Data-Code also accepts file-like objects:
Instance-Code¶
Generate an Instance-Code from raw bytes using BLAKE3 hashing:
from iscc_lib import gen_instance_code_v0
data = b"Hello World"
result = gen_instance_code_v0(data)
print(result.iscc) # "ISCC:IAA..."
print(result.datahash) # Multihash of the data
print(result.filesize) # Size in bytes
Instance-Code also accepts file-like objects:
ISCC-CODE¶
Combine individual ISCC unit codes into a composite ISCC-CODE:
from iscc_lib import gen_data_code_v0, gen_instance_code_v0, gen_iscc_code_v0
data = b"Hello World" * 1000
data_result = gen_data_code_v0(data)
instance_result = gen_instance_code_v0(data)
result = gen_iscc_code_v0([data_result.iscc, instance_result.iscc])
print(result.iscc) # "ISCC:KAA..."
Sum-Code¶
Generate a composite ISCC-CODE from a file in a single pass:
from pathlib import Path
from iscc_lib import gen_sum_code_v0
Path("example.bin").write_bytes(b"Hello World" * 1000)

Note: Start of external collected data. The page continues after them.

/-! ### Encoder faults and the index -/

/-- A wire disagreement has lasted `wire_tclk` samples (R297, R577). -/
def execEncWire (dt : Nat) (ch : Fin 4) (wire : Fin 3) (s : State) (held : Nat := 65535) : Next :=
  let s := s.pass dt
  let c := ch.val
  if s.par (P.motionEncEnable c) = 0 ∨ held < s.par (P.motionEncWireTclk c) then .next s else
  let e := s.enc c
  let s := s.setEnc c { e with wires := addTo e.wires wire.val, failed := e.failed || wire.val != 2 }
  .next ((s.raise F.encWire (4 * c + wire.val)).lostCheck)

/-- A wire disagreement ends (R297). -/
def execWireDisagreementEnd (dt : Nat) (ch : Fin 4) (wire : Fin 3) (s : State) : Next :=
  let s := s.pass dt
  let c := ch.val
  let e := s.enc c
  .next ((s.setEnc c { e with wires := e.wires.filter (· != wire.val) }).lower F.encWire (4 * c + wire.val))

/-- Counts since the previous compared index, when they are compared with `cpr` (R300). -/
def indexCounts (cpr : Nat) (ref : Option (BitVec 32)) (count : BitVec 32) : Option Int :=
  match ref with
  | none => none
  | some r => if cpr = 0 ∨ 2 * cpr < (count - r).toInt.natAbs then none else some (count - r).toInt

/-- A rising edge of the filtered index (R300, R301). -/
def execIndexEdge (dt : Nat) (ch : Fin 4) (s : State) : Next :=
  let s := s.pass dt
  let c := ch.val
  let e := s.enc c
  if s.encState c ≠ 1 ∨ e.wires.contains 2 ∨ s.clk.tclk < e.zAt + 2 * (s.par (P.motionEncFilter c) + 1) then .next s else
  let s := s.setEnc c { e with zAt := s.clk.tclk, idxCount := e.count, idxT32 := s.t32, idxLink := s.link }
  if e.dir ≠ 1 then .next s else
  let cpr := s.par (P.motionEncCpr c)
  let s := s.setEnc c { s.enc c with ref := if cpr = 0 then none else some e.count }
  match indexCounts cpr e.ref e.count with
  | none => .next s
  | some n =>
    let dev : Int := n - cpr
    let s := s.setEnc c { s.enc c with dev := dev }
    if dev.natAbs ≤ s.par (P.motionEncIndexTol c) then
      let s := s.fault F.indexDrift c
      if s.par (P.motionEncIndexCorrect c) = 1 ∧ s.motion.fireCh = c then
        let k : Corr := { total := dev * s.parLine (P.motionEncCountWu c), span := 1024 }
        .next { s with motion := { s.motion with corr := s.motion.corr ++ [k] } }
      else .next s
    else .next (s.fault F.indexSlip c)

/-! ### Marks (R309 to R312) -/

/-- A mark input. -/
def State.mark (s : State) (k : Nat) : Mark := sel s.motion.marks k {}

/-- Replace it. -/
def State.setMark (s : State) (k : Nat) (x : Mark) : State := { s with motion := { s.motion with marks := put s.motion.marks k x } }

/-- Web position, in the units of W, at which the point under an input reaches the datum (R309). -/
def State.atDatumOf (s : State) (k : Nat) (w : Int) : Int := w + (s.par (P.motionMarkToDatumWu k) * wuUnit : Nat)

/-- Datum position of a mark at web position `w` (R309). -/
def State.datumOf (s : State) (k : Nat) (w : Int) : Nat := unsigned 32 (s.atDatumOf k w / (s.lineLen : Int))

/-- A mark counts for the armed splices that wait on its input (R96, R311). -/
def State.countMark (s : State) (k datum : Nat) : State :=
  { s with splice := { s.splice with armed := s.splice.armed.map (fun (a : Armed) =>
      if a.ref = 1 ∧ a.input = k ∧ a.lam.isNone then
        { a with left := a.left - 1, lam := if a.left ≤ 1 then some (shift32 datum a.off) else none }
      else a) } }

/-- Registration error of a mark at web position `w` in the units of W (R312): against the nearest first line of a repeat of the
job at the datum, when it was armed with MARK reference on this input. -/
def State.regError (s : State) (k : Nat) (w : Int) : Option Int :=
  match s.datumRun with
  | none => none
  | some r =>
    if r.mark ≠ some k ∨ r.finished then none else
    let len : Int := s.lineLen
    let first : Int := ((s.posRaw : Int) - since s.pos r.lam) * len
    let rep : Int := (max 1 (s.job r.job).repLines : Nat) * len
    -- the datum position of the mark (R309) in web units
    let x := s.atDatumOf k w / len * len
    let n := max 0 ((2 * (x - first) + rep) / (2 * rep))
    some (x - (first + n * rep))

/-- DAMPER computes and trims the registration error of a real mark (R312). -/
def State.trimMark (s : State) (k : Nat) (w : Int) : State :=
  if s.par (P.motionMarkTrim k) = 0 then s else
  match s.regError k w with
  | none => s
  | some e =>
    let lim : Int := (s.par (P.motionMarkTrimMaxWu k) * wuUnit : Nat)
    let c : Corr := { total := clamp (-lim) lim e, span := s.par (P.motionMarkPitchWu k) * wuUnit }
    let s := s.setMark k { s.mark k with err := signed 32 (unsigned 32 (roundDiv e wuUnit)) }
    { s with motion := { s.motion with trim := s.motion.trim ++ [c] } }

/-- An accepted or flywheel mark at web position `w` (R309 to R312). -/
def State.takeMark (s : State) (k : Nat) (w : Int) (fly : Bool) : State :=
  let d := s.datumOf k w
  let x := s.mark k
  let r : MarkRec := { datum := BitVec.ofNat 32 d, t32 := s.t32, fly := fly }
  let s := s.setMark k { x with last := (r :: x.last).take 4, expect := some (w + (s.par (P.motionMarkPitchWu k) * wuUnit : Nat)) }
  (s.countMark k d).forecast

/-- W lies within the window about an expected mark; a mark in the sample that ends the window lies in it (R310, R318). -/
def State.inMarkWindow (s : State) (k : Nat) (e : Int) : Bool :=
  let win : Nat := s.par (P.motionMarkWindowWu k) * wuUnit
  decide ((s.motion.w - e).natAbs ≤ win) || (s.motion.wAt == s.clk.tclk && decide ((s.motion.wWas - e).natAbs ≤ win))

result = gen_sum_code_v0("example.bin")
print(result.iscc) # "ISCC:KAA..."
print(result.datahash) # Multihash of the data
print(result.filesize) # Size in bytes
Structured results¶
Every gen_*_v0 function returns a typed result object that supports both dict-style and
attribute-style access:
from iscc_lib import gen_meta_code_v0
result = gen_meta_code_v0("Example Title", description="Example description")
# Attribute access
print(result.iscc)
print(result.name)
print(result.metahash)
# Dict access
print(result["iscc"])
print(result["name"])
# Iterate over keys
for key, value in result.items():
print(f"{key}: {value}")
# JSON serialization
import json
print(json.dumps(result, indent=2))
Result types and their fields:
| Result type | Fields |
|---|---|
MetaCodeResult |
iscc, name, metahash, description?, meta? |
TextCodeResult |
iscc, characters |
ImageCodeResult |
iscc |
AudioCodeResult |
iscc |
VideoCodeResult |
iscc |
MixedCodeResult |
iscc, parts |
DataCodeResult |
iscc |
InstanceCodeResult |
iscc, datahash, filesize |
IsccCodeResult |
iscc |
SumCodeResult |
iscc, datahash, filesize |
Fields marked with ? are optional and only present when the corresponding input was provided.
Streaming¶
For large files, use DataHasher and InstanceHasher to process data incrementally without loading
everything into memory. Both follow the new() -> update() -> finalize() pattern.
DataHasher¶
from iscc_lib import DataHasher
hasher = DataHasher()
with open("large_file.bin", "rb") as f:
while chunk := f.read(65536):
hasher.update(chunk)
result = hasher.finalize()
print(result.iscc) # Identical to gen_data_code_v0(entire_file)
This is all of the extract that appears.